By Joannes Vermorel, December 2016
We are uncovering better ways of optimizing supply chains
by doing it and helping other to do it. Through this work, we have come to value that:
- All possible futures must be considered; a probability for each possibility.
- All feasible decisions must considered; an economic score for each possibility.
- There are no absolutes, only relative costs and opportunities.
- Being in control requires automation of every mundane task.
- Data requires more efforts and brings more returns than you expect.
1. All possible futures must be considered; a probability for each possibility
Customers themselves don’t always know for sure what they will buy, when they will buy, or if they will buy at all. Uncertainty cannot be denied and should be embraced instead. Yet, uncertainty does not imply that all futures are equally probable. Some futures are more likely to take place than others. The goal of the forecasting process is to assign a probability to every single possible future. Modern computers have bewildering processing power, and while assessing all those probabilities requires significant processing power, this no longer represents a blocking issue.
2. All feasible decisions must be considered; an economic score for each possibility
Every unit of goods that you have in stock involves making at least one decision per day: to keep the unit where it is or to do something else with it. Every unit that you don’t have in stock, whether because it has not yet been purchased or because it has not yet been produced, also requires making one decision per day: whether this extra unit should be “materialized” or not. All those decisions should be considered every day, for every product, for every location, for every supplier, for every route. Again, while processing power might have been an issue in the past, it is not an obstacle anymore.
3. There are no absolutes, only relative costs and opportunities
Zero stocks, zero stock-outs, zero delays are only rather theoretical limits of your supply chain; those are not practical, feasible - and certainly not profitable - options. One key supply chain goal is to minimize the dollars of error, not the percentages of error. Thinking that improving percentages of error automatically translates into cost savings is a fallacy. Inventory costs must be balanced with stock-out costs. Purchase price must be balanced with purchased quantities. Any optimization is fundamentally dependent on the metrics that are being optimized. Bypassing financial metrics is not an option because every decision yields its own costs and benefits, while every indecision generates lost opportunities. Metrics are not given but hard-earned. Refining the metrics to be optimized may require as much effort as refining the optimization itself.
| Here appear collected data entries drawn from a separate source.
-- ==== Sys2Proof/Machine/Crypto.lean ====
section
/-! DEFINITION. The checks and signatures that the spec names by standard: CRC-32C (R166), the CRC-32 of IEEE 802.3
(R394), AES-128 and its CMAC (R394, R482), SHA-256 and ECDSA P-256 (R470). -/

namespace Sys2Proof.Machine

/-! ### CRC -/

/-- Eight reflected shifts of a CRC register. -/
def crcBits (poly : Nat) : Nat → Nat → Nat
  | 0, c => c
  | n + 1, c => crcBits poly n (if c % 2 = 1 then (c / 2) ^^^ poly else c / 2)

/-- A reflected CRC register over a list of bytes. -/
def crcReg (poly : Nat) : List Byte → Nat → Nat
  | [], c => c
  | b :: r, c => crcReg poly r (crcBits poly 8 (c ^^^ b.toNat))

/-- CRC-32C (R166): polynomial 0x1EDC6F41 reflected. -/
def crc32c (bs : List Byte) : Nat := crcReg 0x82F63B78 bs 0xFFFFFFFF ^^^ 0xFFFFFFFF

/-- The CRC-32 of IEEE 802.3 with its register preset to `init` (R394). -/
def crc32 (init : Nat) (bs : List Byte) : Nat := crcReg 0xEDB88320 bs init ^^^ 0xFFFFFFFF

/-! ### AES-128 -/

/-- Product in GF(2^8) modulo x^8 + x^4 + x^3 + x + 1, over the low `n` bits of `b`. -/
def gfMul : Nat → Nat → Nat → Nat
  | 0, _, _ => 0
  | n + 1, a, b =>
    let a2 := if 128 ≤ a then (a * 2 % 256) ^^^ 0x1B else a * 2
    (if b % 2 = 1 then a else 0) ^^^ gfMul n a2 (b / 2)

/-- a^254, the inverse in GF(2^8). -/
def gfInv (a : Nat) : Nat :=
  let m := gfMul 8
  let p2 := m a a
  let p3 := m p2 a
  let p12 := m (m p3 p3) (m p3 p3)
  let p15 := m p12 p3
  let p60 := m (m p15 p15) (m p15 p15)
  let p120 := m p60 p60
  let p126 := m (m p120 p3) p3
  let p127 := m p126 a
  m p127 p127

/-- The S-box of FIPS 197. -/
def sbox (a : Nat) : Nat :=
  let b := gfInv a
  let rot (k : Nat) : Nat := (b * 2 ^ k + b / 2 ^ (8 - k)) % 256
  b ^^^ rot 1 ^^^ rot 2 ^^^ rot 3 ^^^ rot 4 ^^^ 0x63

def xorBytes (a b : List Nat) : List Nat := (a.zip b).map fun p => p.1 ^^^ p.2

/-- The next round key. -/
def aesNextKey (rcon : Nat) (k : List Nat) : List Nat :=
  let w (i : Nat) : List Nat := (k.drop (4 * i)).take 4
  let l := w 3
  let t := ((l.drop 1 ++ l.take 1).map sbox)
  let t0 := xorBytes t [rcon, 0, 0, 0]
  let w0 := xorBytes (w 0) t0
  let w1 := xorBytes (w 1) w0
  let w2 := xorBytes (w 2) w1
  w0 ++ w1 ++ w2 ++ xorBytes (w 3) w2

/-- ShiftRows over a column-major block of 16 bytes. -/
def aesShift (s : List Nat) : List Nat := (List.range 16).map fun i => s.getD ((i + 4 * (i % 4)) % 16) 0

/-- MixColumns of one column. -/
def aesMixCol (c : List Nat) : List Nat :=
  (List.range 4).map fun i =>
    let g (k : Nat) : Nat := c.getD ((i + k) % 4) 0
    gfMul 8 (g 0) 2 ^^^ gfMul 8 (g 1) 3 ^^^ g 2 ^^^ g 3

def aesMix (s : List Nat) : List Nat :=
  (List.range 4).flatMap fun c => aesMixCol ((s.drop (4 * c)).take 4)

/-- Rounds of AES-128 from a state and the next round key. -/
def aesRounds : Nat → Nat → List Nat → List Nat → List Nat
  | 0, _, _, s => s
  | n + 1, rcon, k, s =>
    let k1 := aesNextKey rcon k
    let t := aesShift (s.map sbox)
    let u := if n = 0 then t else aesMix t
    aesRounds n (gfMul 8 rcon 2) k1 (xorBytes u k1)

/-- AES-128 of one block (FIPS 197). -/
def aes128 (key block : List Nat) : List Nat := aesRounds 10 1 key (xorBytes block key)

/-- Doubling in GF(2^128) of a 16-byte block (SP 800-38B). -/
def cmacDouble (b : List Nat) : List Nat :=
  let v := b.foldl (fun a x => a * 256 + x) 0
  let w := (v * 2 % 2 ^ 128) ^^^ (if 2 ^ 127 ≤ v then 0x87 else 0)
  (List.range 16).map fun i => w / 2 ^ (8 * (15 - i)) % 256

/-- The blocks of CMAC, at most `fuel`. -/
def cmacGo (key k1 k2 : List Nat) : Nat → List Nat → List Nat → List Nat
  | 0, c, _ => c
  | f + 1, c, m =>
    if m.length ≤ 16 then
      let last := if m.length = 16 then xorBytes m k1
        else xorBytes (m ++ [0x80] ++ List.replicate (15 - m.length) 0) k2
      aes128 key (xorBytes c last)
    else cmacGo key k1 k2 f (aes128 key (xorBytes c (m.take 16))) (m.drop 16)

/-- AES-128-CMAC (SP 800-38B). -/
def cmac (key : List Byte) (msg : List Byte) : List Nat :=
  let k := key.map BitVec.toNat
  let k1 := cmacDouble (aes128 k (List.replicate 16 0))
  cmacGo k k1 (cmacDouble k1) (msg.length / 16 + 1) (List.replicate 16 0) (msg.map BitVec.toNat)

/-! ### SHA-256 -/

def shaRotr (n x : Nat) : Nat := (x / 2 ^ n + x * 2 ^ (32 - n)) % 2 ^ 32

/-- Greatest r with r^k ≤ n, below 2^bits, for the SHA-256 constants. -/
def kthRoot (k n : Nat) : Nat → Nat → Nat
  | 0, r => r
  | b + 1, r => if (r + 2 ^ b) ^ k ≤ n then kthRoot k n b (r + 2 ^ b) else kthRoot k n b r

/-- Primes below 312, the first 64. -/
def primes64 : List Nat :=
  (List.range 312).filter fun p => decide (2 ≤ p) && (List.range p).all fun q => decide (q < 2) || p % q != 0

/-- Round constants: 32 fractional bits of the cube roots of the primes (FIPS 180-4). -/
def shaK : List Nat := primes64.map fun p => kthRoot 3 (p * 2 ^ 96) 36 0 % 2 ^ 32

/-- Initial hash: 32 fractional bits of the square roots of the first eight primes. -/
def shaH0 : List Nat := (primes64.take 8).map fun p => kthRoot 2 (p * 2 ^ 64) 36 0 % 2 ^ 32

/-- The message schedule, newest word first. -/
def shaSchedule : Nat → List Nat → List Nat
  | 0, w => w
  | n + 1, w =>
    let g (i : Nat) : Nat := w.getD (i - 1) 0
    let a := g 15
    let b := g 2
    let s0 := shaRotr 7 a ^^^ shaRotr 18 a ^^^ a / 8
    let s1 := shaRotr 17 b ^^^ shaRotr 19 b ^^^ b / 1024
    shaSchedule n (((g 16 + s0 + g 7 + s1) % 2 ^ 32) :: w)

/-- One round of the compression function on a to h. -/
def shaRound (v : List Nat) (kw : Nat) : List Nat :=
  let g (i : Nat) : Nat := v.getD i 0
  let e := g 4
  let a := g 0
  let ch := (e &&& g 5) ^^^ ((2 ^ 32 - 1 - e) &&& g 6)
  let t1 := g 7 + (shaRotr 6 e ^^^ shaRotr 11 e ^^^ shaRotr 25 e) + ch + kw
  let maj := (a &&& g 1) ^^^ (a &&& g 2) ^^^ (g 1 &&& g 2)
  let t2 := (shaRotr 2 a ^^^ shaRotr 13 a ^^^ shaRotr 22 a) + maj
  [(t1 + t2) % 2 ^ 32, a, g 1, g 2, (g 3 + t1) % 2 ^ 32, e, g 5, g 6]

/-- The big-endian value of some bytes. -/
def beValue (bs : List Byte) : Nat := bs.foldl (fun a b => a * 256 + b.toNat) 0

/-- One block. -/
def shaBlock (h : List Nat) (blk : List Byte) : List Nat :=
  let w0 := (List.range 16).map fun i => beValue ((blk.drop (4 * i)).take 4)
  let w := (shaSchedule 48 w0.reverse).reverse
  let v := ((shaK.zip w).map fun p => p.1 + p.2).foldl shaRound h
  (h.zip v).map fun p => (p.1 + p.2) % 2 ^ 32

/-- The blocks, at most `fuel`. -/
def shaGo : Nat → List Nat → List Byte → List Nat
  | 0, h, _ => h
  | f + 1, h, m => if m.isEmpty then h else shaGo f (shaBlock h (m.take 64)) (m.drop 64)

/-- SHA-256 (FIPS 180-4) as a 256-bit number, most significant byte first. -/
def sha256 (msg : List Byte) : Nat :=
  let n := msg.length
  let pad := (119 - n % 64) % 64
  let tail := (List.range 8).map fun i => BitVec.ofNat 8 (n * 8 / 2 ^ (8 * (7 - i)))
  let m := msg ++ [0x80] ++ List.replicate pad 0 ++ tail
  (shaGo (m.length / 64 + 1) shaH0 m).foldl (fun a x => a * 2 ^ 32 + x) 0

/-! ### ECDSA P-256 -/

def p256p : Nat := 2 ^ 256 - 2 ^ 224 + 2 ^ 192 + 2 ^ 96 - 1
def p256n : Nat := 0xFFFFFFFF00000000FFFFFFFFFFFFFFFFBCE6FAADA7179E84F3B9CAC2FC632551
def p256b : Nat := 0x5AC635D8AA3A93E7B3EBBD55769886BC651D06B0CC53B0F63BCE3C3E27D2604B
def p256gx : Nat := 0x6B17D1F2E12C4247F8BCE6E563A440F277037D812DEB33A0F4A13945D898C296
def p256gy : Nat := 0x4FE342E2FE1A7F9B8EE7EB4A7C0F9E162BCE33576B315ECECBB6406837BF51F5

/-- a^e modulo m, over the low `fuel` bits of e. -/
def powMod (m : Nat) : Nat → Nat → Nat → Nat
  | 0, _, _ => 1
  | f + 1, a, e =>
    let r := powMod m f (a * a % m) (e / 2)
    if e % 2 = 1 then r * a % m else r

/-- The inverse modulo a prime. -/
def invMod (m a : Nat) : Nat := powMod m 256 (a % m) (m - 2)

/-- The sum of two points of the curve; none is the point at infinity. -/
def p256Add (p q : Option (Nat × Nat)) : Option (Nat × Nat) :=
  match p, q with
  | none, _ => q
  | _, none => p
  | some (x1, y1), some (x2, y2) =>
    let m := p256p
    let finish (l : Nat) : Option (Nat × Nat) :=
      let x3 := (l * l + 2 * m - x1 - x2) % m
      some (x3, (l * (x1 + m - x3) + m - y1) % m)
    if x1 = x2 then
      if (y1 + y2) % m = 0 then none
      else finish ((3 * x1 * x1 + m - 3) % m * invMod m (2 * y1) % m)
    else finish ((y2 + m - y1) % m * invMod m (x2 + m - x1) % m)

/-- A multiple of a point, over the low `fuel` bits of the scalar. -/
def p256Mul : Nat → Nat → Option (Nat × Nat) → Option (Nat × Nat)
  | 0, _, _ => none
  | f + 1, k, p =>
    let r := p256Mul f (k / 2) (p256Add p p)
    if k % 2 = 1 then p256Add r p else r

/-- ECDSA verification on P-256 of a 256-bit digest. -/
def ecdsaVerify (qx qy digest r s : Nat) : Bool :=
  let n := p256n
  let onCurve := decide (qx < p256p) && decide (qy < p256p) &&
    (qy * qy % p256p == (qx * qx * qx + (p256p - 3) * qx + p256b) % p256p)
  if r = 0 ∨ n ≤ r ∨ s = 0 ∨ n ≤ s ∨ onCurve = false then false
  else
    let w := invMod n s
    match p256Add (p256Mul 256 (digest * w % n) (some (p256gx, p256gy))) (p256Mul 256 (r * w % n) (some (qx, qy))) with
    | some (x, _) => x % n == r
    | none => false

end Sys2Proof.Machine
end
4. Being in control requires automation for every mundane task
Automation is the key for giving back management the control of their own supply chain. If taking care of the unending stream of supply chain decisions requires an unending stream of manual entries, then supply chain practitioners are the slaves of their own supply chain solution. Being required to manually supplement the solution with unending manual entries is the opposite of being in control.
Being in control means that all strategic insights are properly factored into the millions of decisions being made in relation to your supply chain. Whenever any market experiences change, the strategic insights must be revised too. Revising a supply chain solution in order to account for the new elements in a company’s strategy should be painless, ideally done within hours, not within weeks. What’s more, there should be no limit to the amount of expert knowledge that can be injected into the automation.
5. Data requires more efforts and brings more returns than you expect
If your supply chain is significant and has been operating for years, then preparing your supply chain data is a major undertaking. Very few practitioners realize how much depth tends to be present in data, and as a rule of thumb, the IT department almost never does. The primary challenge lies in establishing the semantic of the data: what data actually means. The semantic is dependent not only on the software being operated, but also on the many operational processes being followed as well.
Yet, the upside is that uncovering the precise semantic of data nearly always yields benefits on many different levels - control, reliability, productivity - with most of the gains not even planned for. Subtle causes that have been wreaking intermittent supply chain havoc for years are finally uncovered. Possibilities for simplifying processes and systems become visible at last. Finally, management gets figures that can finally be trusted to support more ambitious project initiatives.
This manifesto summarizes the philosophy adopted by Lokad for tackling supply chain challenges. Our technology provides the building blocks for implementing this vision in your company. Our probabilistic forecasting engine assigns a probability for each possible future. Our numerical solvers consider and score all possible decisions. End-to-end automation is achieved through Envision, our programming language. Our team provides the expertise and experience necessary for executing the initiative. We will help you craft the metrics your company needs. We will help you make the most of the data you have; even if it's not yet the data you wish you had.